**Required work**
What you write should be an exact copy of the material, from its first line through the line containing "def HIF_SQ_CTRL_RESUME (i".

**Dataset content**
-- ==== Sys2Proof/Machine/Regs1.lean ====
section
/-! DEFINITION. The register fields of the blocks HIF, DMA, STR, PLN: the place of each field (`Fld`), as the
field tables of its chapter give it, and the block's rows of the register map (offset, repeats, reset word, access,
window and range of each field). Offsets are byte offsets in PF0 BAR0 (R59). The reset word of a field whose Reset
column reads CFG is its Sponge value (R504; log entry 5). -/

namespace Sys2Proof.Machine

/-! Fields of block HIF (R88, R89). -/
namespace F
def HIF_STATUS_LINK_UP : Fld := ⟨0x0, 0, 1⟩
def HIF_STATUS_SPEED : Fld := ⟨0x0, 1, 3⟩
def HIF_STATUS_WIDTH : Fld := ⟨0x0, 4, 4⟩
def HIF_STATUS_UNMAPPED : Fld := ⟨0x0, 8, 1⟩
def HIF_STATUS_BAD_ACCESS : Fld := ⟨0x0, 9, 1⟩
def HIF_STATUS_FAILOVER_SEEN : Fld := ⟨0x0, 10, 1⟩
def HIF_STATUS_WINDOW_VIOL : Fld := ⟨0x0, 11, 1⟩
def HIF_SQ_BASE_LO_BASE (i : Nat) : Fld := ⟨0x10000 + 0x40 * i, 12, 20⟩
def HIF_SQ_BASE_HI_BASE (i : Nat) : Fld := ⟨0x10004 + 0x40 * i, 0, 32⟩
def HIF_SQ_CFG_ENABLE (i : Nat) : Fld := ⟨0x10008 + 0x40 * i, 0, 1⟩
def HIF_SQ_CFG_SIZE (i : Nat) : Fld := ⟨0x10008 + 0x40 * i, 1, 4⟩
def HIF_SQ_CFG_HALT_ON_ERR (i : Nat) : Fld := ⟨0x10008 + 0x40 * i, 5, 1⟩
def HIF_SQ_CFG_CQ (i : Nat) : Fld := ⟨0x10008 + 0x40 * i, 8, 6⟩
def HIF_SQ_CFG_TARGET (i : Nat) : Fld := ⟨0x10008 + 0x40 * i, 16, 6⟩
def HIF_SQ_CFG_PRIO (i : Nat) : Fld := ⟨0x10008 + 0x40 * i, 24, 2⟩
def HIF_SQ_CTRL_RESUME (i : Nat) : Fld := ⟨0x1000C + 0x40 * i, 0, 1⟩
def HIF_SQ_STATE_HEAD (i : Nat) : Fld := ⟨0x10010 + 0x40 * i, 0, 16⟩
def HIF_SQ_STATE_TAIL (i : Nat) : Fld := ⟨0x10010 + 0x40 * i, 16, 16⟩
def HIF_SQ_STATUS_STATE (i : Nat) : Fld := ⟨0x10014 + 0x40 * i, 0, 2⟩
def HIF_SQ_STATUS_OWN_STALL (i : Nat) : Fld := ⟨0x10014 + 0x40 * i, 2, 1⟩
def HIF_SQ_STATUS_DB_INVALID (i : Nat) : Fld := ⟨0x10014 + 0x40 * i, 8, 1⟩
def HIF_SQ_STATUS_DB_DISABLED (i : Nat) : Fld := ⟨0x10014 + 0x40 * i, 9, 1⟩
def HIF_SQ_STATUS_FETCH_ERR (i : Nat) : Fld := ⟨0x10014 + 0x40 * i, 10, 1⟩
def HIF_SQ_STATUS_WINDOW_VIOL (i : Nat) : Fld := ⟨0x10014 + 0x40 * i, 11, 1⟩
def HIF_CQ_BASE_LO_BASE (i : Nat) : Fld := ⟨0x20000 + 0x40 * i, 12, 20⟩
def HIF_CQ_BASE_HI_BASE (i : Nat) : Fld := ⟨0x20004 + 0x40 * i, 0, 32⟩
def HIF_CQ_CFG_ENABLE (i : Nat) : Fld := ⟨0x20008 + 0x40 * i, 0, 1⟩
def HIF_CQ_CFG_SIZE (i : Nat) : Fld := ⟨0x20008 + 0x40 * i, 1, 4⟩
def HIF_CQ_CFG_VECTOR (i : Nat) : Fld := ⟨0x20008 + 0x40 * i, 8, 7⟩
def HIF_CQ_CFG_IRQ_EN (i : Nat) : Fld := ⟨0x20008 + 0x40 * i, 15, 1⟩
def HIF_CQ_CFG_COAL_CNT (i : Nat) : Fld := ⟨0x20008 + 0x40 * i, 16, 8⟩
def HIF_CQ_CFG_COAL_TIME (i : Nat) : Fld := ⟨0x20008 + 0x40 * i, 24, 8⟩
def HIF_CQ_STATE_HEAD (i : Nat) : Fld := ⟨0x20010 + 0x40 * i, 0, 16⟩
def HIF_CQ_STATE_TAIL (i : Nat) : Fld := ⟨0x20010 + 0x40 * i, 16, 16⟩
def HIF_CQ_STATUS_STATE (i : Nat) : Fld := ⟨0x20014 + 0x40 * i, 0, 2⟩
def HIF_CQ_STATUS_PHASE (i : Nat) : Fld := ⟨0x20014 + 0x40 * i, 2, 1⟩
def HIF_CQ_STATUS_DB_INVALID (i : Nat) : Fld := ⟨0x20014 + 0x40 * i, 8, 1⟩
def HIF_CQ_STATUS_DB_DISABLED (i : Nat) : Fld := ⟨0x20014 + 0x40 * i, 9, 1⟩
def HIF_CQ_STATUS_FULL_SEEN (i : Nat) : Fld := ⟨0x20014 + 0x40 * i, 10, 1⟩
def HIF_CQ_STATUS_WINDOW_VIOL (i : Nat) : Fld := ⟨0x20014 + 0x40 * i, 11, 1⟩
def HIF_EQ_BASE_LO_BASE (i : Nat) : Fld := ⟨0x30000 + 0x40 * i, 12, 20⟩
def HIF_EQ_BASE_HI_BASE (i : Nat) : Fld := ⟨0x30004 + 0x40 * i, 0, 32⟩
def HIF_EQ_CFG_ENABLE (i : Nat) : Fld := ⟨0x30008 + 0x40 * i, 0, 1⟩
def HIF_EQ_CFG_SIZE (i : Nat) : Fld := ⟨0x30008 + 0x40 * i, 1, 4⟩
def HIF_EQ_CFG_VECTOR (i : Nat) : Fld := ⟨0x30008 + 0x40 * i, 8, 7⟩
def HIF_EQ_CFG_IRQ_EN (i : Nat) : Fld := ⟨0x30008 + 0x40 * i, 15, 1⟩
def HIF_EQ_CFG_COAL_CNT (i : Nat) : Fld := ⟨0x30008 + 0x40 * i, 16, 8⟩
def HIF_EQ_CFG_COAL_TIME (i : Nat) : Fld := ⟨0x30008 + 0x40 * i, 24, 8⟩
def HIF_EQ_STATE_HEAD (i : Nat) : Fld := ⟨0x30010 + 0x40 * i, 0, 16⟩
def HIF_EQ_STATE_TAIL (i : Nat) : Fld := ⟨0x30010 + 0x40 * i, 16, 16⟩
def HIF_EQ_STATUS_STATE (i : Nat) : Fld := ⟨0x30014 + 0x40 * i, 0, 2⟩
def HIF_EQ_STATUS_PHASE (i : Nat) : Fld := ⟨0x30014 + 0x40 * i, 2, 1⟩
def HIF_EQ_STATUS_DB_INVALID (i : Nat) : Fld := ⟨0x30014 + 0x40 * i, 8, 1⟩
def HIF_EQ_STATUS_DB_DISABLED (i : Nat) : Fld := ⟨0x30014 + 0x40 * i, 9, 1⟩
def HIF_EQ_STATUS_DROPPED (i : Nat) : Fld := ⟨0x30014 + 0x40 * i, 10, 1⟩
def HIF_EQ_STATUS_WINDOW_VIOL (i : Nat) : Fld := ⟨0x30014 + 0x40 * i, 11, 1⟩
def HIF_EQ_STATUS_LOST_TOTAL (i : Nat) : Fld := ⟨0x30014 + 0x40 * i, 16, 16⟩
end F

def regTableHIF0 : List RegRow := [
  ⟨0x0, [], .all, 0x0, 0x0, [⟨0, 1, .ro, .any, 0, 0x1⟩, ⟨1, 3, .ro, .any, 0, 0x7⟩, ⟨4, 4, .ro, .any, 0, 0xF⟩, ⟨8, 1, .w1c, .any, 0, 0x1⟩, ⟨9, 1, .w1c, .any, 0, 0x1⟩, ⟨10, 1, .w1c, .any, 0, 0x1⟩, ⟨11, 1, .w1c, .any, 0, 0x1⟩]⟩,
  ⟨0x10000, [(0x40, 64)], .all, 0x0, 0x0, [⟨12, 20, .rw, .any, 0, 0xFFFFF⟩]⟩,
  ⟨0x10004, [(0x40, 64)], .all, 0x0, 0x0, [⟨0, 32, .rw, .any, 0, 0xFFFFFFFF⟩]⟩,
  ⟨0x10008, [(0x40, 64)], .all, 0x200008, 0x0, [⟨0, 1, .rw, .any, 0, 0x1⟩, ⟨1, 4, .rw, .any, 4, 15⟩, ⟨5, 1, .rw, .any, 0, 0x1⟩, ⟨8, 6, .rw, .any, 0, 0x3F⟩, ⟨16, 6, .rw, .any, 0, 0x3F⟩, ⟨24, 2, .rw, .any, 0, 0x3⟩]⟩,
  ⟨0x1000C, [(0x40, 64)], .all, 0x0, 0x0, [⟨0, 1, .wo, .any, 0, 0x1⟩]⟩,
  ⟨0x10010, [(0x40, 64)], .all, 0x0, 0x0, [⟨0, 16, .ro, .any, 0, 0xFFFF⟩, ⟨16, 16, .ro, .any, 0, 0xFFFF⟩]⟩,
  ⟨0x10014, [(0x40, 64)], .all, 0x0, 0x0, [⟨0, 2, .ro, .any, 0, 0x3⟩, ⟨2, 1, .ro, .any, 0, 0x1⟩, ⟨8, 1, .w1c, .any, 0, 0x1⟩, ⟨9, 1, .w1c, .any, 0, 0x1⟩, ⟨10, 1, .w1c, .any, 0, 0x1⟩, ⟨11, 1, .w1c, .any, 0, 0x1⟩]⟩,
  ⟨0x20000, [(0x40, 64)], .all, 0x0, 0x0, [⟨12, 20, .rw, .any, 0, 0xFFFFF⟩]⟩,
  ⟨0x20004, [(0x40, 64)], .all, 0x0, 0x0, [⟨0, 32, .rw, .any, 0, 0xFFFFFFFF⟩]⟩,
  ⟨0x20008, [(0x40, 64)], .all, 0x8, 0x0, [⟨0, 1, .rw, .any, 0, 0x1⟩, ⟨1, 4, .rw, .any, 4, 15⟩, ⟨8, 7, .rw, .any, 0, 0x7F⟩, ⟨15, 1, .rw, .any, 0, 0x1⟩, ⟨16, 8, .rw, .any, 0, 0xFF⟩, ⟨24, 8, .rw, .any, 0, 0xFF⟩]⟩,
  ⟨0x20010, [(0x40, 64)], .all, 0x0, 0x0, [⟨0, 16, .ro, .any, 0, 0xFFFF⟩, ⟨16, 16, .ro, .any, 0, 0xFFFF⟩]⟩,
  ⟨0x20014, [(0x40, 64)], .all, 0x0, 0x0, [⟨0, 2, .ro, .any, 0, 0x3⟩, ⟨2, 1, .ro, .any, 0, 0x1⟩, ⟨8, 1, .w1c, .any, 0, 0x1⟩, ⟨9, 1, .w1c, .any, 0, 0x1⟩, ⟨10, 1, .w1c, .any, 0, 0x1⟩, ⟨11, 1, .w1c, .any, 0, 0x1⟩]⟩,
  ⟨0x30000, [(0x40, 2)], .all, 0x0, 0x0, [⟨12, 20, .rw, .any, 0, 0xFFFFF⟩]⟩,
  ⟨0x30004, [(0x40, 2)], .all, 0x0, 0x0, [⟨0, 32, .rw, .any, 0, 0xFFFFFFFF⟩]⟩,
  ⟨0x30008, [(0x40, 2)], .all, 0x8, 0x0, [⟨0, 1, .rw, .any, 0, 0x1⟩, ⟨1, 4, .rw, .any, 4, 15⟩, ⟨8, 7, .rw, .any, 0, 0x7F⟩, ⟨15, 1, .rw, .any, 0, 0x1⟩, ⟨16, 8, .rw, .any, 0, 0xFF⟩, ⟨24, 8, .rw, .any, 0, 0xFF⟩]⟩,
  ⟨0x30010, [(0x40, 2)], .all, 0x0, 0x0, [⟨0, 16, .ro, .any, 0, 0xFFFF⟩, ⟨16, 16, .ro, .any, 0, 0xFFFF⟩]⟩,
  ⟨0x30014, [(0x40, 2)], .all, 0x0, 0x0, [⟨0, 2, .ro, .any, 0, 0x3⟩, ⟨2, 1, .ro, .any, 0, 0x1⟩, ⟨8, 1, .w1c, .any, 0, 0x1⟩, ⟨9, 1, .w1c, .any, 0, 0x1⟩, ⟨10, 1, .w1c, .any, 0, 0x1⟩, ⟨11, 1, .w1c, .any, 0, 0x1⟩, ⟨16, 16, .ro, .any, 0, 0xFFFF⟩]⟩]

/-- The register map of block HIF. -/
def regTableHIF : List RegRow := regTableHIF0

**Task output**
-- ==== Sys2Proof/Machine/Regs1.lean ====
section
/-! DEFINITION. The register fields of the blocks HIF, DMA, STR, PLN: the place of each field (`Fld`), as the
field tables of its chapter give it, and the block's rows of the register map (offset, repeats, reset word, access,
window and range of each field). Offsets are byte offsets in PF0 BAR0 (R59). The reset word of a field whose Reset
column reads CFG is its Sponge value (R504; log entry 5). -/

namespace Sys2Proof.Machine

/-! Fields of block HIF (R88, R89). -/
namespace F
def HIF_STATUS_LINK_UP : Fld := ⟨0x0, 0, 1⟩
def HIF_STATUS_SPEED : Fld := ⟨0x0, 1, 3⟩
def HIF_STATUS_WIDTH : Fld := ⟨0x0, 4, 4⟩
def HIF_STATUS_UNMAPPED : Fld := ⟨0x0, 8, 1⟩
def HIF_STATUS_BAD_ACCESS : Fld := ⟨0x0, 9, 1⟩
def HIF_STATUS_FAILOVER_SEEN : Fld := ⟨0x0, 10, 1⟩
def HIF_STATUS_WINDOW_VIOL : Fld := ⟨0x0, 11, 1⟩
def HIF_SQ_BASE_LO_BASE (i : Nat) : Fld := ⟨0x10000 + 0x40 * i, 12, 20⟩
def HIF_SQ_BASE_HI_BASE (i : Nat) : Fld := ⟨0x10004 + 0x40 * i, 0, 32⟩
def HIF_SQ_CFG_ENABLE (i : Nat) : Fld := ⟨0x10008 + 0x40 * i, 0, 1⟩
def HIF_SQ_CFG_SIZE (i : Nat) : Fld := ⟨0x10008 + 0x40 * i, 1, 4⟩
def HIF_SQ_CFG_HALT_ON_ERR (i : Nat) : Fld := ⟨0x10008 + 0x40 * i, 5, 1⟩
def HIF_SQ_CFG_CQ (i : Nat) : Fld := ⟨0x10008 + 0x40 * i, 8, 6⟩
def HIF_SQ_CFG_TARGET (i : Nat) : Fld := ⟨0x10008 + 0x40 * i, 16, 6⟩
def HIF_SQ_CFG_PRIO (i : Nat) : Fld := ⟨0x10008 + 0x40 * i, 24, 2⟩
def HIF_SQ_CTRL_RESUME (i : Nat) : Fld := ⟨0x1000C + 0x40 * i, 0, 1⟩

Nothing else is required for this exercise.